1. Field of the Invention
Recovery of oil from subterranean formations frequently involves displacing crude oil with a driving fluid, e.g., gas, water, brine, steam, polymer solution, foam, or miscellar solution. Ideally, such techniques (commonly called flooding techniques) would provide a bank of oil of substantial depth being driven to a producing well; in practice, that frequently is not the case. Oil-bearing strata are usually heterogeneous, some parts of them being more permeable to a driving fluid than other. As a consequence, channeling frequently occurs so that the driving fluid flows preferentially through zones depleted of oil (so-called "thief" zones) rather than through those parts of the strata which contain sufficient oil to make oil-recovery operations profitable. High permeability zones can also cause undesirable loss of drilling fluids when a well (e.g., water, oil or waste disposal) is being drilled.
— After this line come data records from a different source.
/-- No switch is deferred: no delay slot, no DI mask, no frame held, not frozen (R139). -/
def State.maySwitch (s : State) (d k : Nat) : Bool :=
  s.atBoundary d k && decide ((s.core d k).di = none) && decide (s.rd (.core d k) CORE_TRAP_DEPTH = 0)

/-! ### Save slots -/

/-- A save slot's 320 bytes take a content that the spec does not fix (R141). -/
def State.blurSlot (s : State) (d k n : Nat) : State :=
  let a := s.rd (.core d k) CORE_SAVE_ADDR * 64 + 320 * n
  let bs := (List.range (min 320 (0x40000 - a))).map fun i => Config.freeByte (s.free + i)
  { (s.writeBytes (.lram d k) a bs).2 with free := s.free + 320 }

/-- The core's context is saved in slot `n`, and the core is left with nothing to run (R141). -/
def State.saveCtx (s : State) (d k n : Nat) : State :=
  let u := s.blurSlot d k n
  let c := u.core d k
  u.setCore d k { c with
    saved := Tab.set (fun i => i) c.saved n none (some { hot := c.hot, pc := c.pc, form := c.form })
    ctx := .idle
    blk := false }

/-- The context of slot `n`, if it holds one, is restored as what the core runs (R141). -/
def State.restoreCtx (s : State) (d k n : Nat) (ctx : Ctx) : State :=
  let c := s.core d k
  match c.saved.get n none with
  | none => s
  | some v =>
    s.setCore d k { c with hot := v.hot, pc := v.pc, form := v.form, br := none, ctx := ctx, saved := Tab.erase c.saved n }

/-! ### Copy-in and copy-out -/

/-- A copy descriptor (R129). -/
structure Desc where
  w0 : Nat
  local_ : Nat
  len : Nat
  mask : Nat
  deriving DecidableEq, Repr

def Desc.off (x : Desc) : Nat := x.w0 % 2 ^ 24
def Desc.out (x : Desc) : Bool := x.w0.testBit 24
def Desc.masked (x : Desc) : Bool := x.w0.testBit 25

/-- Descriptor `i` of a task's list (R129, R134). -/
def State.desc (s : State) (d k t i : Nat) : Desc :=
  let a := 16 * s.rd (.core d k) (TASK_IMG_ADDR t) + 16 * i
  { w0 := s.lramWord d k a, local_ := s.lramWord d k (a + 4), len := s.lramWord d k (a + 8), mask := s.lramWord d k (a + 12) }

/-- A field of a descriptor breaks R129, or a bound of R132. -/
def Desc.bad (x : Desc) : Bool :=
  decide (x.off % 4 ≠ 0 ∨ x.w0 / 2 ^ 26 ≠ 0 ∨ x.local_ % 4 ≠ 0 ∨ x.len % 4 ≠ 0 ∨ x.len < 4 ∨ 4096 < x.len ∨
    (x.masked ∧ ¬ x.out) ∨ (¬ x.masked ∧ x.mask ≠ 0) ∨ (x.masked ∧ (x.mask % 4 ≠ 0 ∨ 0x40000 < x.mask + x.len)) ∨
    0x40000 < x.local_ + x.len ∨ 0x1000000 < x.off + x.len)

/-- The first byte of the control image in D-space. -/
abbrev imgBase : Nat := 0x100000000

/-- The accesses that a descriptor makes: first byte, length, whether a write (R130, R132). -/
def Desc.accesses (x : Desc) : List (Nat × Nat × Bool) :=
  [(imgBase + x.off, x.len, x.out), (x.local_, x.len, !x.out)] ++ (if x.masked then [(x.mask, x.len, false)] else [])

/-- A descriptor is refused (R132); an access refused under R48 loads the core's capture. -/
def State.descRefused (s : State) (d k : Nat) (x : Desc) : Option State :=
  if x.bad then some s
  else
    match x.accesses.find? fun a => (s.dCheck (.core d k) a.1 a.2.1 a.2.2).isSome with
    | none => none
    | some a => some (s.refuse (.core d k) 1 a.1 (a.1 + a.2.1 - 1) a.2.2 ((s.dCheck (.core d k) a.1 a.2.1 a.2.2).getD 0))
Misplaced casing perforations or casing leaks are another cause of channeling of the driving fluid through zones of high permeability in the subterranean formations.
A variety of fluid diversion techniques have been proposed in the prior art. Typically, a gel is formed in situ in zones of very high permeability, thus plugging them and causing fluid to flow through zones which originally were of lower permeability than those which have been plugged.
Polymers and other materials may be converted to gels in situ by appropriately adjusting the pH of solutions containing these materials. Typically, the materials used to effect pH change are organic esters, e.g. ethyl acetate. Such esters hydrolyze to form weak acids which can reduce solution pH. The rate of hydrolysis is a function of temperature, and numerous esters varying in reactivity can be used. Unfortunately, many of these esters cannot be used at higher temperatures above about 80.degree. F. In addition, since they form weak acids they are limited in the pH adjustment which they can achieve.
2. The Prior Art
U.S. Pat. No. 3,464,494 issued to McLaughlin relates to a method of plugging a formation with a solution of acid and sodium silicate having a pH of 1.5 or less to which fluoride is added; wherein the gelling time of the solution is controlled by varying the concentration of fluoride ion in the solution. The sodium silicate gelling time is controlled with fluoride ion obtained from any convenient source.
U.S. Pat. No. 4,203,492 issued to Watanabe discloses a method for acidizing siliceous materials contained in a high temperature formation wherein the injected aqueous fluoride salt solution forms hydrofluoric acid solution in situ when reacted with acid precursor. The fluoride salt must be capable of dissociating in situ to produce fluoride ions for generation of hydrofluoric acid. The fluoride salts disclosed include alkali metal salts of fluoroboric acid.
U.S. Pat. No. 4,732,213 issued to Bennett et al. discloses plugging of subterranean formations with gelled colloidal silica. Latent gelling agents are used to effect gelling,including materials which hydrolyze to release an acid or consume a base, e.g. hydrolyzable esters, acid anhydrides, sulfonates, organic halides or salts of a strong acid and a weak base.